Although McKillip died in 2022, it’s important to keep her works in the public eye, especially when most of those works remain so fresh and intriguing and beautiful. In the introduction to the new collection coming out Oct. 28, The Essential Patricia A. McKillip, Terri Windling talks about the subversive quality of McKillip’s fiction, overturning expectations (despite their age, McKillip’s stories don’t feel dated at all, with some pretty pointed social-commentary implications). In the same essay, author Ellen Kushner discusses how McKillip’s high-fantasy stories have some down-to-earth characters in them; conversely, the stories set in the present day contain myth and magic.

This McKillip collection comprises 16 stories from as early as 1982 (“The Harrowing of the Dragon of Hoarsbreath”) to as late as 2016 (“Mer”); also, at the end of the collection are two nonfiction pieces, “What Inspires Me: Guest of Honor Speech at WisCon 2004” and “Writing High Fantasy” (2002). Some are high fantasy, and some are urban fantasy. The shortest is seven pages, and the longest is 49. All of them are reprints, but all of them were new to me, and I’m very glad to have had the opportunity to read them now.

Cover of The Essential Patricia A. McKillip, featuring a shadowy horse and a dreaming woman in front of a thorn-laced window; her hair has golden leaves in it, and she's wearing golden earrings and a necklace, with a low-cut top and a sash or girldle around her waist.

“The Harrowing of the Dragon of Hoarsbreath” is not a happy story, but it really had an impact on me. Two people talk past each other, in conversation but not really listening to each other; their separate actions affect each other, and the world, greatly. In that way, although it’s high fantasy, it reminds me a little of Charlie Jane Anders’ All the Birds in the Sky.

“Out of the Woods” features a woman who’s not very articulate, but she notices the world more than her brother or the scholar she does housekeeping for, and so she sees wonders.

“The Stranger” is a gorgeous story (in the lyrical words, and the telling) about a man impelled to create monsters out of music, and a woman who weaves, who sees him, and who speaks, and how they affect each other.

I adore “The Gorgon in the Cupboard” for the way it talks about artists’ inspirations, and learning to see other people.

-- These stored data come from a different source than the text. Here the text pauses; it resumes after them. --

-- ==== Sys2Proof/Safety.lean ====
section
/-! DEFINITION. The terms in which statements speak of states: the invariant of R14 (e) with the canonical form of the
buffers, what it means that a part of the state is unchanged, and the effects that several cases share. -/

namespace Sys2Proof.Machine

/-- R14 (e), R29: `cur <= end <= SIZE` on both units. -/
abbrev State.WindowsOk (s : State) : Prop :=
  s.encCur ≤ s.encEnd ∧ s.encEnd ≤ s.size .tx ∧ s.decCur ≤ s.decEnd ∧ s.decEnd ≤ s.size .rx

/-- Every listed cell of both buffers exists (R38). -/
abbrev State.CellsExist (s : State) : Prop :=
  (∀ c ∈ s.txBuf, c.1 < s.size .tx) ∧ (∀ c ∈ s.rxBuf, c.1 < s.size .rx)

/-- The invariant that every step keeps. -/
abbrev State.Inv (s : State) : Prop :=
  s.WindowsOk ∧ s.txBuf.wf = true ∧ s.rxBuf.wf = true ∧ s.CellsExist

/-- Nothing outside the two units changed: the parameters, the waiting requests, the number of resets and what the
host port has returned. -/
def SameOutside (s t : State) : Prop :=
  t.config = s.config ∧ t.requests = s.requests ∧ t.resets = s.resets ∧ t.readBacks = s.readBacks

/-- The encoder unit is unchanged: its registers, every cell of `TXBUF` as it reads, and its output. -/
def SameEncoder (s t : State) : Prop :=
  t.encCur = s.encCur ∧ t.encEnd = s.encEnd ∧ (∀ a, t.memRead .tx a = s.memRead .tx a) ∧ t.txBytes = s.txBytes

/-- The decoder unit is unchanged: its registers, every cell of `RXBUF` as it reads, and its output. -/
def SameDecoder (s t : State) : Prop :=
  t.decCur = s.decCur ∧ t.decEnd = s.decEnd ∧ (∀ a, t.memRead .rx a = s.memRead .rx a) ∧
    t.decResults = s.decResults

/-- Every cell of a space but those of a list of addresses reads as before. -/
def SameCellsBut (space : Space) (written : List Nat) (s t : State) : Prop :=
  ∀ a, a ∉ written → t.memRead space a = s.memRead space a

/-- The effect of R84 and R86: `v` is written at the decoder's cursor, `r` is returned, and nothing else changes. -/
def MarkerWritten (v : Byte) (r : Result) (s t : State) : Prop :=
  t.memRead .rx s.decCur = some v ∧ SameCellsBut .rx [s.decCur] s t ∧
    t.decCur = s.decCur ∧ t.decEnd = s.decEnd ∧ t.decResults = s.decResults ++ [r] ∧
    SameEncoder s t ∧ SameOutside s t

/-- The effect of R89 after a data byte `v` has been stored at the cursor: the cursor moves on by one; at the bound the
result is `Abort` and no marker is written, else `FLAG` is written at the new cursor and the result is `Pending`. -/
def DataStored (v : Byte) (s t : State) : Prop :=
  t.memRead .rx s.decCur = some v ∧ t.decCur = s.decCur + 1 ∧ t.decEnd = s.decEnd ∧
    (if s.decCur + 1 = s.decEnd then
       t.decResults = s.decResults ++ [.abort] ∧ SameCellsBut .rx [s.decCur] s t
     else
       t.decResults = s.decResults ++ [.pending] ∧ t.memRead .rx (s.decCur + 1) = some 0x7E#8 ∧
         SameCellsBut .rx [s.decCur, s.decCur + 1] s t) ∧
    SameEncoder s t ∧ SameOutside s t

/-- R91: the corrected state table: the result and the next state, from the state, the policy, whether the cursor is at
the last cell of the window, and the received byte. -/
def stateTable (policy : EscReservedPolicy) (last : Bool) (val : Byte) : DView → Result × DView
  | .exhausted => (.abort, .exhausted)
  | .corrupt => (.abort, .corrupt)
  | .escPending =>
    if policy = .abort ∧ (val = 0x7D#8 ∨ val = 0x7F#8) then (.abort, .escPending)
    else if last then (.abort, .exhausted) else (.pending, .ready)
  | .init =>
    if val = 0x7E#8 then (.pending, .init)
    else if val = 0x7D#8 then (.pending, .escPending)
    else if val = 0x7F#8 then (.abort, .corrupt)
    else if last then (.abort, .exhausted) else (.pending, .ready)
  | .ready =>
    if val = 0x7E#8 then (.frameComplete, .ready)
    else if val = 0x7D#8 then (.pending, .escPending)
    else if val = 0x7F#8 then (.abort, .corrupt)
    else if last then (.abort, .exhausted) else (.pending, .ready)

/-- The same state with other contents of the three output records. -/
def State.withOutputs (s : State) (tx : List Byte) (dec : List Result) (host : List ReadBack) : State :=
  { s with txBytes := tx, decResults := dec, readBacks := host }

end Sys2Proof.Machine
end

Also, one of the characters reminds me very much of Sandy Campbell in The Five Red Herrings by Dorothy Sayers, in the way that he practically worships another man’s wife, but things end far more happily here.

I won’t talk about all the stories in the book, and I won’t name all the stories I discuss here, for fear of spoilers. But there’s a lovely one about a wanderer carrying a heavy burden, who finds unexpected mercy at what he thinks is just a waystation, and a very funny one about a witch who keeps taking different forms, and some of her misadventures, and a wry tale about a supernatural creature who gets drawn into staying in the mortal world, and a hopeful tale about a girl who steps into a different world and vows to return to it someday.

I don’t think I’d have chosen to title a collection of McKillip’s short stories as Essential, because I don’t think that by themselves, they’re quite enough to encompass her mastery of the craft of storytelling. To get a true sense of this author, it’s necessary to read some of her novels as well, experiencing the depths and heights of lyricism and characterization and thematic development that she achieved in her longform fiction. However, for someone who wants an introduction to McKillip’s worlds, or who’s read the novels but never any of the gems of her short fiction, this is a great place to start.


Content warnings: Violent deaths, gendered expectations by some characters.

Comps: Tales from Earthsea by Ursula K. LeGuin; The Unbalancing by R.B. Lemberg, Dreams of Dark and Light: The Great Short Fiction of Tanith Lee.

Disclaimer: I received a free eARC of this book from the publisher via NetGalley.